● **The problem**
Only the lines of the data below from the one with "[.start, .wbyte ctrl, .rack, .rbyte, .sack" through the one with "(rframeRawCommands (controlByte nib" are wanted. Repeat them exactly.
######
-- ==== Sys2Proof/Machine/Framing.lean ====
section
/-! DEFINITION. START and STOP (40_framing_engine.md R98 to R102). -/

namespace Sys2Proof.Machine

/-- `START_SEQ()` (R98). -/
def startSeq : List Micro :=
  [ .driveSDA true,         -- release data line
    .releaseSCL true,       -- "drive clock high"
    .wait .timeout,
    .hold .startHold,
    .driveSDA false,        -- START condition
    .driveSCL false,
    .hold .low ]

/-- `STOP_SEQ()` (R101), its failed wait reported as `f` says. -/
def stopSeq (f : FailAs) : List Micro :=
  [ .driveSDA false,        -- "ensure data low"
    .hold .stopHold,
    .releaseSCL true,       -- "raise clock"
    .wait f,
    .hold .stopHold,
    .driveSDA true,         -- STOP condition
    .hold .stopHold ]

/-- The state a command starts its line events in: no failure kept, the frame bytes as they are. It is reached in the
decode step, by the model's choice (log 9). -/
def State.beginCommand (s : State) : State := s.setEng { s.eng with err := none }

/-- START (R99). -/
def startCommand (s : State) : State × Job :=
  (s.beginCommand, { todo := startSeq, after := [], report := .plain })

/-- STOP (R102). -/
def stopCommand (s : State) : State × Job :=
  (s.beginCommand, { todo := stopSeq .timeout, after := [], report := .plain })

/-- The meaning of START (R99). -/
def execStart (s : State) : Host.Outcome State Fault Refusal :=
  runGated (gate .start s) (startCommand s) s

/-- The meaning of STOP (R102). -/
def execStop (s : State) : Host.Outcome State Fault Refusal :=
  runGated (gate .stop s) (stopCommand s) s

end Sys2Proof.Machine
end

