-- ==== Sys2Proof/Machine/HostProgram.lean ====
section
/-! DEFINITION. Host programs as turns (30_encoding.md R75, R76): the block sees only these accesses. Branches
on a result are the host's own (60_exceptions.md R167). -/

namespace Sys2Proof.Machine

/-- `WR off, v` (R75). -/
def wr (off : Nat) (v : Word) : Turn := .host (.write (Config.base + off) 4 v)

/-- `RD off` (R75). -/
def rd (off : Nat) : Turn := .host (.read (Config.base + off) 4)

/-- `WAIT` (R75): the engine runs until BUSY = 0, and the host reads STATUS (log 15). -/
def waitIdle : List Turn := [.run, rd 0x04]

/-- A command mnemonic: `WR 0x00, <word>` followed by `WAIT` (R75). -/
def issue (i : Instr) : List Turn := wr 0x00 (encode i) :: waitIdle

/-- `SETCFG` (R76): the seven configuration registers, then CONFIG. -/
def setCfg (c : Conf) : List Turn :=
  [ wr 0x20 c.tLow, wr 0x24 c.tHigh, wr 0x28 c.tStartHold, wr 0x2C c.tStopHold, wr 0x30 c.tBitTo,
    wr 0x34 c.tByteTo, wr 0x38 (c.devAddr.zeroExtend 32) ] ++ issue .config

/-- The commands of `RFRAME_RAW n` (R76), `ctrl` being the control byte the host forms. -/
def rframeRawCommands (ctrl : Byte) : List Instr :=
  [.start, .wbyte ctrl, .rack, .rbyte, .sack 1#8, .rbyte, .sack 0#8, .stop]

/-- `RFRAME_RAW n` (R76) for the device address `dev`. -/
def rframeRaw (nib : Nibble) (dev : Byte) : List Turn :=
  (rframeRawCommands (controlByte nib dev true)).flatMap issue

/-- `RU16 lo, hi` (R76): the low command first. -/
def ru16 (lo hi : Nibble) : List Turn :=
  issue (.rframe lo) ++ [rd 0x08] ++ issue (.rframe hi) ++ [rd 0x08]

/-- The value of `RU16` from its two data bytes: `L | (H << 8)` (R76, 20_memory.md R53). -/
def ru16Value (l h : Byte) : BitVec 16 := h ++ l

/-- Turns taken one after another, up to the first fault or refusal. -/
def perform : List Turn → State → Host.Outcome State Fault Refusal
  | [], s => .next s
  | t :: ts, s =>
    match takeTurn t s with
    | .next s' => perform ts s'
    | .fault r => .fault r
    | .refused r => .refused r

/-- Go on with a host program after the outcome of its first part. -/
def andThen (o : Host.Outcome State Fault Refusal) (f : State → Host.Outcome State Fault Refusal) :
    Host.Outcome State Fault Refusal :=
  match o with
  | .next s => f s
  | .fault r => .fault r
  | .refused r => .refused r

/-- The idle flag that IDLE and RECOVER leave in RESULT.DATA bit 0 (43_control_recovery.md R143). -/
def reportsIdle (s : State) : Bool := s.result.data.getLsbD 0

/-- `IDLE_OR_RECOVER` (R76, 43_control_recovery.md R146): IDLE; if not idle, RECOVER and IDLE. -/
def idleOrRecover (s : State) : Host.Outcome State Fault Refusal :=
  andThen (perform (issue .idle) s) fun t =>
    if reportsIdle t then .next t else perform (issue .recover ++ issue .idle) t

/-- Steps 1 to 4 of the boot sequence (70_reset_and_hazards.md R174): SETCFG; if it finished `Ok`,
IDLE_OR_RECOVER; if the bus is still not idle, DECONFIG. -/
def boot (c : Conf) (s : State) : Host.Outcome State Fault Refusal :=
  andThen (perform (setCfg c) s) fun t =>
    if t.status.kind = .ok then
      andThen (idleOrRecover t) fun u => if reportsIdle u then .next u else perform (issue .deconfig) u
    else .next t

end Sys2Proof.Machine
end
######
● **Problem solution**
  [.start, .wbyte ctrl, .rack, .rbyte, .sack 1#8, .rbyte, .sack 0#8, .stop]

/-- `RFRAME_RAW n` (R76) for the device address `dev`. -/
def rframeRaw (nib : Nibble) (dev : Byte) : List Turn :=
  (rframeRawCommands (controlByte nib dev true)).flatMap issue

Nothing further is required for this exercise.